If I recall correctly, the principal GOP presidential candidates in 2008, even including John McCain, supported some sort of stimulus in the face of the deepening recession.  This was in keeping with past practice, including the period after the bursting of the tech bubble during the Bush Administration. When the Obama Administration proposed a stimulus, however, the GOP completely changed course and complained bitterly about waste and pork.

The stimulus essentially had five parts:  additional safety net payments; aid to state and local governments; temporary tax cuts; a public works program; and investments in clean energy.  The safety net payments effectively reduced misery and propped up aggregate demand. The aid to state and local governments similarly worked to maintain governmental service levels, while boosting demand.  The tax cuts, which were largely an unsuccessful attempt to bring Republicans into the fold, were a mixed bag;  large portions of the proceeds were predictably used for savings or to pay down debt, which didn’t help with the short-term problem.   The public works program was conceived as an updated version of New Deal programs, but the approval process for infrastructure projects is far more convoluted than it was in the 1930’s, and infrastructure is no longer built by armies of strong men with shovels, so this part of the stimulus was a bit of a disappointment.  Unlike the rest of the package, the energy investments were not really viewed as a short-term mechanism to create jobs and boost demand, so their effectiveness needs to be viewed on a longer-term basis.

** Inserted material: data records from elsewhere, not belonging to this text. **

def rowsSheafA : List RegRow := [
  { off := 0x0, reset := 0x0, cfg := true, fields := [(.rwb, 0x3)] },  -- SHEAF_CTRL
  { off := 0x4, reset := 0x0, fields := [(.w1c, 0xFFF)] },  -- SHEAF_STATUS
  { off := 0x8, reset := 0x0, out := 0xFFFFFFFF, fields := [(.rw, 0xFFFFFFFF)] },  -- SHEAF_GEN
  { off := 0xC, reset := 0x0, cfg := true, out := 0xFFFFFFFF, fields := [(.rwb, 0xFFFFFFC0)] },  -- SHEAF_EXPTAB_LO
  { off := 0x10, reset := 0x0, cfg := true, out := 0xFFFFFFFF, fields := [(.rwb, 0x3)] },  -- SHEAF_EXPTAB_HI
  { off := 0x14, reset := 0x0, cfg := true, fields := [(.rwb, 0xFFFF)] },  -- SHEAF_MAX_MISSING
  { off := 0x18, reset := 0x4, cfg := true, fields := [(.rwb, 0xFF)] },  -- SHEAF_MIN_LEAD
  { off := 0x1C, reset := 0x2, cfg := true, fields := [(.rwb, 0xF)] },  -- SHEAF_CARRY
  { off := 0x20, reset := 0x3C, cfg := true, fields := [(.rwb, 0xFFFF)] },  -- SHEAF_SWEEP
  { off := 0x24, reset := 0x40, cfg := true, fields := [(.rwb, 0xFFFF)] },  -- SHEAF_PARTNER_HOLD
  { off := 0x28, reset := 0x0, fields := [(.rw, 0xFFFFFFFF)] },  -- SHEAF_ARM_EPOCH
  { off := 0x2C, reset := 0x0, fields := [(.rw, 0xFFFFFFFF)] },  -- SHEAF_ARM_GEN
  { off := 0x30, reset := 0x0, fields := [(.rw, 0x3FFFF)] },  -- SHEAF_ARM_GROUPS
  { off := 0x34, reset := 0x0 },  -- SHEAF_ARM_CMD
  { off := 0x38, reset := 0x0 },  -- SHEAF_STAT
  { off := 0x3C, reset := 0x0 },  -- SHEAF_TARGETS
  { off := 0x40, reset := 0x0 },  -- SHEAF_ACKED
  { off := 0x44, reset := 0x0 },  -- SHEAF_DIG_EPOCH
  { off := 0x48, reset := 0x0 },  -- SHEAF_CLASS_BUSY
  { off := 0x4C, reset := 0x0, fields := [(.rw, 0x7)] },  -- SHEAF_CSEL
  { off := 0x50, reset := 0x0, st := 0x4, n := 8 },  -- SHEAF_DIGESTw
  { off := 0x70, reset := 0x0, st := 0x4, n := 8 },  -- SHEAF_CDIGw
  { off := 0x90, reset := 0x0 },  -- SHEAF_N_AGREE
  { off := 0x94, reset := 0x0 },  -- SHEAF_N_DIFFERS
  { off := 0x98, reset := 0x0 },  -- SHEAF_N_BEHIND
  { off := 0x9C, reset := 0x0 },  -- SHEAF_N_AHEAD
  { off := 0xA0, reset := 0x0 },  -- SHEAF_N_UNKNOWN
  { off := 0xA4, reset := 0x0 },  -- SHEAF_LAST_TILE
  { off := 0xC0, reset := 0x0, fields := [(.rw, 0xFFFFFFFF)] },  -- SHEAF_APPLY_CNT
  { off := 0xC4, reset := 0x0, fields := [(.rw, 0xFFFFFFFF)] }  -- SHEAF_WITHHOLD_CNT
  ]

def rowsSheafB : List RegRow := [
  { off := 0xC8, reset := 0x0, fields := [(.rw, 0xFFFFFFFF)] },  -- SHEAF_CARRY_CNT
  { off := 0xCC, reset := 0x0, fields := [(.rw, 0xFFFFFFFF)] }  -- SHEAF_PARTNER_DIFF_CNT
  ]

def rowsSheaf : List RegRow := rowsSheafA ++ rowsSheafB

Taken as a whole, the stimulus was a moderate success;  with the exception of a few GOP ideologues, there is a consensus among economists that it saved millions of jobs.  Left-wing critics, such as Paul Krugman, who complained that the stimulus was too small ignored both political realities and the weaknesses in its public works component.  The real question now is whether the GOP, by its vocal opposition to the Obama program, has precluded its own stimulus in the likely event of a Trump slump.  If it has, things could be even worse than I have predicted, which is saying something.